Publication year - 2004
Publication title -
immunological reviews
Language(s) - English
Resource type - Journals
SCImago Journal Rank - 6.839
H-Index - 223
eISSN - 1600-065X
pISSN - 0105-2896
DOI - 10.1111/j.0105-2896.2004.0111.x
Subject(s) - biology , lymphopoiesis , b cell , cytoplasm , microbiology and biotechnology , receptor , immunoglobulin domain , cell , haematopoiesis , transmembrane protein , antibody , stem cell , genetics
Summary: The bursa of Fabricius has evolved in birds as a gut‐associated site of B‐cell lymphopoiesis that is segregated from the development of other hematopoietic lineages. Despite differences in the developmental progression of chicken as compared to murine B‐cell lymphopoiesis, cell‐surface immunoglobulin (sIg) expression has been conserved in birds as an essential checkpoint in B‐cell development.
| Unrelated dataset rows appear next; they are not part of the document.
-- ==== Sys2Proof/Machine/Hearth.lean ====
section
/-! DEFINITION. The hearth pair (13): the lease token, leaving service, the takeover, the handover, restarts, the
synthesizer test, and the loss of a synthesizer's lock (10 R302).

Choices (log entries): 7 DESIGN CHOICE, 11 DEDUCED, 37 DEDUCED, 63 DEDUCED, 64 DEDUCED, 65 DEDUCED. -/

namespace Sys2Proof.Machine

/-- The code of a hearth in HRT registers: 1 A, 2 B (13 R375). -/
def hearthCode (h : Hearth) : Nat := hearthIx h + 1

/-- The firmware of a hearth as a requester. -/
def fwOf : Hearth → Requester
  | .a => .hearthA
  | .b => .hearthB

/-- One hearth. -/
def State.hearth (s : State) (h : Hearth) : HearthUnit :=
  match h with
  | .a => s.hrt.a
  | .b => s.hrt.b

/-- The state with a hearth replaced. -/
def State.setHearth (s : State) (h : Hearth) (u : HearthUnit) : State :=
  match h with
  | .a => { s with hrt := { s.hrt with a := u } }
  | .b => { s with hrt := { s.hrt with b := u } }

/-- The hearth in STANDBY. -/
def State.standby (s : State) : Option Hearth :=
  if s.hrt.a.st = .standby then some .a else if s.hrt.b.st = .standby then some .b else none

/-- HRT_STATUS.IN_STEP: a hearth in STANDBY runs in step (13 R375). -/
def State.inStep (s : State) : Bool :=
  match s.standby with
  | some h => (s.hearth h).inStep
  | none => false

/-- The code of a state of a hearth (13 R375). -/
def hStateCode : HState → Nat
  | .offline => 0
  | .standby => 1
  | .active => 2
  | .cinder => 3

/-! ## The session of a hearth's firmware (03 R94) -/

/-- A session ends: its shadow and pending copies are discarded (03 R93, R105). -/
def State.endSession (s : State) : State :=
  let t := s.foff CFG_STAGE_CTRL_READ_SHADOW
  { t with cfg := { t.cfg with sess := .idle, owner := none, records := [], overflow := false } }

/-- A session is lost (03 R94); the flag raises the CONFIG alarm (16 R428). -/
def State.loseSession (s : State) : State := s.endSession.seen CFG_COMMIT_STATUS_SESSION_LOST .config

/-- The session is still being edited. -/
def State.editing (s : State) : Bool :=
  decide (s.cfg.sess = .opened) || decide (s.cfg.sess = .checking) || decide (s.cfg.sess = .checked)
    || decide (s.cfg.sess = .failed)

/-- A hearth gives up the token or leaves service: what its firmware is editing is lost (03 R94). -/
def State.hearthSession (s : State) (h : Hearth) : State :=
  if s.cfg.owner = some (fwOf h) ∧ s.editing then s.loseSession else s

/-- A hearth gives up the token: an armed session of its firmware loses its owner (03 R94). -/
def State.orphanSession (s : State) (h : Hearth) : State :=
  if s.cfg.owner = some (fwOf h) ∧ s.cfg.sess ≠ .idle then { s with cfg := { s.cfg with owner := none } } else s

/-- A hearth claims the token: an armed session without owner becomes its firmware's (03 R94). -/
def State.adoptSession (s : State) (h : Hearth) : State :=
  if s.cfg.owner = none ∧ s.cfg.sess ≠ .idle then { s with cfg := { s.cfg with owner := some (fwOf h) } } else s

/-! ## The saved state (13 R362) -/

/-- The store takes the state of a hearth's synthesizer. -/
def State.takeSnapshot (s : State) (h : Hearth) : State :=
  let y := s.synthOf h
  let x := hearthIx h
  let v : Snapshot := ⟨s.now, y.word, y.integrator, s.fget (SYN_SPINE_STATUS_BAND x),
    s.fbit (SYN_SPINE_STATUS_FACTORY_BAND x), y.aligner, s.nextMode, s.syn.pull⟩
  let t := s.fwrap HRT_SNAP_SEQ
  { t with hrt := { t.hrt with snap := some v } }

/-- A synthesizer is powered from the snapshot: band, FREQ_WORD, integrator, aligner (13 R364, R371). -/
def State.powerFromSnapshot (s : State) (h : Hearth) : State :=
  match s.hrt.snap with
  | none => (s.setSynth h ⟨nominalWord, 0, 0⟩).startSpine h false
  | some v =>
    let x := hearthIx h
    let t := s.setSynth h ⟨v.word, v.integrator, v.aligner⟩
    (((t.fon (SYN_SPINE_STATUS_POWERED x)).foff (SYN_SPINE_STATUS_INNER_LOCK x)).fset (SYN_SPINE_STATUS_BAND x) v.band).fput
      (SYN_SPINE_STATUS_FACTORY_BAND x) v.factoryBand

/-- SNAPSHOT_TAKE (13 R362). -/
def execSnapshotTake (s : State) : Host.Outcome State Fault Refusal :=
  whenUp s (match s.hrt.holder with | some h => s.takeSnapshot h | none => s)

/-! ## The lease (13 R354 to R356) -/

/-- L in ns. -/
def State.leaseNs (s : State) : Nat := s.fget HRT_LEASE_CFG_PERIOD_US * 1000

/-- The lease is renewed: the new L counts from here (13 R355, R356). -/
def State.renewLease (s : State) : State := { s with hrt := { s.hrt with leaseEnd := s.now + s.leaseNs } }

/-- HRT_LEASE.REMAIN_US; 0 with no holder (13 R375). -/
def State.leaseRemain (s : State) : Nat := if s.hrt.holder.isSome then min 131071 ((s.hrt.leaseEnd - s.now) / 1000) else 0

/-- A write of RENEW (13 R355). -/
def State.renew (s : State) (q : Requester) : State :=
  if s.isHolder q then (if s.now < s.hrt.leaseEnd then s.renewLease else s) else s.fon HRT_EVENTS_GATE_VIOL_SEEN

/-- LEASE_RENEW (13 R355). -/
def execLeaseRenew (q : Requester) (s : State) : Host.Outcome State Fault Refusal := whenUp s (s.renew q)

/-! ## The handover's flags (13 R369) -/

/-- HANDOVER clears. -/
def State.endHandover (s : State) : State :=
  let t := s.foff HRT_CMD_HANDOVER
  { t with hrt := { t.hrt with handover := .none } }

/-- A handover is refused with a reason. -/
def State.refuseHandover (s : State) (r : Nat) : State :=
  ((s.fset HRT_HANDOVER_REASON r).fon HRT_EVENTS_HANDOVER_REFUSED_SEEN).endHandover

/-- A hearth leaves its state while a handover is under way (13 R369, R366). -/
def State.meetHandover (s : State) (h : Hearth) : State :=
  match s.hrt.handover with
  | .none => s
  | .testing => s.refuseHandover (if s.hrt.holder = some h then 5 else 1)
  | .waiting => if s.hrt.holder = some h then s.endHandover else s
  | .taking => s.endHandover

/-! ## The token becomes free (13 R358, R363 to R367) -/

/-- The takeover registers are written: the hearth that holds the token, 0 for none (13 R364, R367). -/
def State.writeTakeover (s : State) (code : Nat) : State :=
  match s.hrt.takeover with
  | none => s
  | some k =>
    let t := ((s.fset HRT_TAKEOVER_CAUSE k.cause).fset HRT_TAKEOVER_FROM (hearthCode k.source)).fset HRT_TAKEOVER_TO code
    (t.fset HRT_TAKEOVER_DUR_NS (satCount 23 (s.now - k.since))).fset HRT_TAKEOVER_SEC_START_SEC k.startSec

/-- The spine coasts on the ember: what the snapshot holds of mode and pull comes back later (10 R297, R311, 13 R363). -/
def State.coast (s : State) : State :=
  if s.spineMode = 4 then s
  else
    let m := match s.hrt.snap with | some v => v.mode | none => s.spineMode
    let p := match s.hrt.snap with | some v => v.pull | none => s.syn.pull
    let t := (s.fset SYN_SEL_STATUS_MODE 4).foff SYN_SEL_STATUS_LOCK
    { t with syn := { t.syn with pendMode := some m, pull := p, inRun := 0, outRun := 0 } }

/-- A hearth that has released the token by handover is a standby when no handover goes on (13 R352). -/
def HearthUnit.released (u : HearthUnit) : HearthUnit := if u.st = .active then { u with st := .standby, inStep := false } else u

/-- The device has no holder (13 R367). -/
def State.noHolder (s : State) : State :=
  let t := (s.fon HRT_STATUS_NO_HOLDER).fon HRT_EVENTS_NO_HOLDER_SEEN
  let t := if s.takingOver then (t.writeTakeover 0).fon HRT_EVENTS_TAKEOVER_SEEN else t
  let t := ((t.foff HRT_STATUS_TAKEOVER).foff HRT_STATUS_LONG_TAKEOVER).endHandover
  let k := t.hrt.takeover.map fun k => { k with stage := .free }
  let t := { t with hrt := { t.hrt with a := t.hrt.a.released, b := t.hrt.b.released, resync := none, takeover := k } }
  t.calTakeoverEnd

/-- The record of the takeover: one that meets a failure of its new holder keeps its cause and its start (13 R367). -/
def State.takeoverRecord (s : State) (h : Hearth) (cause : Nat) : Takeover :=
  match s.hrt.takeover with
  | some k => if s.takingOver then { k with stage := .free } else ⟨cause, h, s.now, s.secLo, .free⟩
  | none => ⟨cause, h, s.now, s.secLo, .free⟩

/-- What a takeover suspends and marks (13 R363, R366). -/
def State.takeoverMarks (s : State) : State :=
  let t := if s.coasting then s else { s with trunk := { s.trunk with seqHeld := s.advertised.seq } }
  (((t.fon HRT_STATUS_TAKEOVER).suspendWindows.dropSearches.calTakeover).bwCoast).nibMark true false

/-- The token becomes free while a hearth holds it (13 R362 to R364, R367). -/
def State.freeToken (s : State) (cause : Nat) : State :=
  match s.hrt.holder with
  | none => s
  | some h =>
    let t := if cause = 2 || cause = 8 || cause = 9 then s else s.takeSnapshot h
    let t := (((t.hearthSession h).orphanSession h).coast).stopSpine h
    let t := { t with hrt := { t.hrt with
      holder := none, takeover := some (s.takeoverRecord h cause), resync := none, diagnosis := false } }
    if t.inStep then t.takeoverMarks else t.takeoverMarks.noHolder

/-- HEARTH_x_INVALID. -/
def hearthInvalid : Hearth → Fld
  | .a => GLB_XING_DOMAIN_HEARTH_A_INVALID
  | .b => GLB_XING_DOMAIN_HEARTH_B_INVALID

/-- HEARTH_x_ENTERED. -/
def hearthEntered : Hearth → Fld
  | .a => GLB_XING_DOMAIN_HEARTH_A_ENTERED
  | .b => GLB_XING_DOMAIN_HEARTH_B_ENTERED

/-- An event of 13 R372 calls for a health report while HEALTH_EN is 1 (16 R430). -/
def State.healthEvent (s : State) : State :=
  { s with mgt := { s.mgt with healthDue := s.mgt.healthDue || s.fbit MGT_NOTIFY_CFG_HEALTH_EN } }

/-- The cause of a hearth and its time (13 R358, R375). -/
def State.recordCause (s : State) (h : Hearth) (cause : Nat) : State :=
  (s.fset (HRT_CAUSE_CAUSE (hearthIx h)) cause).fset (HRT_CAUSE_SEC_CAUSE_SEC (hearthIx h)) s.secLo

/-- The flags and alarm of an entry into CINDER or OFFLINE (13 R352, R375, 01 R38). -/
def State.leaveFlags (s : State) (h : Hearth) (off : Bool) : State :=
  let t := if off then (if s.inService then s.fon HRT_EVENTS_OFFLINE_SEEN else s) else s.fon HRT_EVENTS_CINDER_SEEN
  let t := if s.inService then t.raise .hearth else t
  if off then ((t.fon (hearthInvalid h)).fon (hearthEntered h)).fcount GLB_XING_DOMAIN_ENTER_CNT 1 else t

/-- The lowest of a cause and of the one recorded in the same spine cycle (13 R358). -/
def State.lowestCause (s : State) (h : Hearth) (cause : Nat) : Nat :=
  if (s.hearth h).outAt = some s.now then min cause (s.fget (HRT_CAUSE_CAUSE (hearthIx h))) else cause

/-- A cause of a hearth that is out of service already: within the spine cycle of its entry the lowest code is recorded
(13 R358), in the record of the takeover as well. -/
def State.lateCause (s : State) (h : Hearth) (cause : Nat) : State :=
  if (s.hearth h).outAt = some s.now then
    let old := s.fget (HRT_CAUSE_CAUSE (hearthIx h))
    let low := min cause old
    let t := s.fset (HRT_CAUSE_CAUSE (hearthIx h)) low
    match t.hrt.takeover with
    | some k =>
      if k.source = h ∧ k.since = s.now ∧ k.cause = old then
        let t := { t with hrt := { t.hrt with takeover := some { k with cause := low } } }
        if t.fbit HRT_STATUS_NO_HOLDER then t.fset HRT_TAKEOVER_CAUSE low else t
      else t
    | none => t
  else s

/-- A hearth leaves service with a cause of 13 R358: into OFFLINE from code 8 on, into CINDER below. -/
def State.leaveService (s : State) (h : Hearth) (cause : Nat) : State :=
  let u := s.hearth h
  let off := decide (8 ≤ cause)
  if u.st = .offline || (u.st = .cinder && !off) then s.lateCause h cause
  else
    let t := (s.meetHandover h).recordCause h (s.lowestCause h cause)
    let t := ((t.fcount (HRT_CAUSE_OUT_CNT (hearthIx h)) 1).leaveFlags h off).healthEvent
    let t := t.setHearth h { u with
      st := if off then .offline else .cinder
      inStep := false, testing := false, restarting := false, autoDue := !off
      causeHolds := decide (cause = 8) || decide (cause = 9), outAt := some s.now }
    let t := t.hearthSession h
    let t := if off then t.stopPart (hearthIx h) else t
    if s.hrt.holder = some h then t.freeToken cause
    else
      let t := t.stopSpine h
      { t with hrt := { t.hrt with
        diagnosis := false, resync := if t.hrt.resync = some h then none else t.hrt.resync } }

/-- A hearth is ACTIVE or STANDBY. -/
def State.serves (s : State) (h : Hearth) : Bool :=
  decide ((s.hearth h).st = .active) || decide ((s.hearth h).st = .standby)

/-- A cause that makes a hearth in service a cinder. -/
def State.cinder (s : State) (h : Hearth) (cause : Nat) : State :=
  if s.serves h then s.leaveService h cause else s.lateCause h cause

/-- LEASE_EXPIRED (13 R355): the lease has run out. -/
def execLeaseExpired (s : State) : Host.Outcome State Fault Refusal :=
  whenUp s (
    match s.hrt.holder, s.hrt.takeover with
    | some h, _ => if s.hrt.leaseEnd ≤ s.now then s.leaveService h 1 else s
    | none, some k => if k.since = s.now ∧ s.hrt.leaseEnd ≤ s.now then s.lateCause k.source 1 else s
    | none, none => s)

/-- HEARTH_MEM_UNCORR (13 R358). -/
def execHearthMemUncorr (h : Hearth) (s : State) : Host.Outcome State Fault Refusal := whenUp s (s.cinder h 3)

/-- HEARTH_WATCHDOG (13 R358). -/
def execHearthWatchdog (h : Hearth) (s : State) : Host.Outcome State Fault Refusal := whenUp s (s.cinder h 4)

/-- HRT_CINDER (13 R370). -/
def execHrtCinder (q : Requester) (h : Hearth) (s : State) : Host.Outcome State Fault Refusal := whenTaken s q (s.cinder h 7)

/-- An island's power or clock fails (13 R358, R370): a hearth that is OFFLINE already ends its restart, and where its clock
is absent its crossings become invalid, an entry of its own with its alarm (01 R31, R37, R38). -/
def State.islandFails (s : State) (h : Hearth) (cause : Nat) : State :=
  if (s.hearth h).st = .offline then
    let t := ((s.setHearth h { s.hearth h with
      causeHolds := true, restarting := false, autoDue := false, verified := false }).stopPart (hearthIx h)).lateCause h cause
    if cause = 9 then t.domainEnters (hearthInvalid h) (hearthEntered h) else t
  else s.leaveService h cause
B‐cell precursors that express an sIg complex that includes the evolutionarily conserved Igα/β heterodimer colonize lymphoid follicles in the bursa, whereas B‐cell precursors that fail to express sIg due to non‐productive V(D)J recombination are eliminated. Productive retroviral gene transfer has allowed us to introduce chimeric receptor constructs into developing B‐cell precursors in vivo . Chimeric proteins comprising the extracellular and transmembrane regions of murine CD8α fused to the cytoplasmic domain of chicken Igα efficiently supported B‐cell development in precursors that lacked endogenous sIg expression. By contrast, expression of an equivalent chimeric receptor containing the cytoplasmic domain of Igβ actively inhibited B‐cell development. Consequently, the cytoplasmic domains of Igα and Igβ play functionally distinct roles in chicken B‐cell development.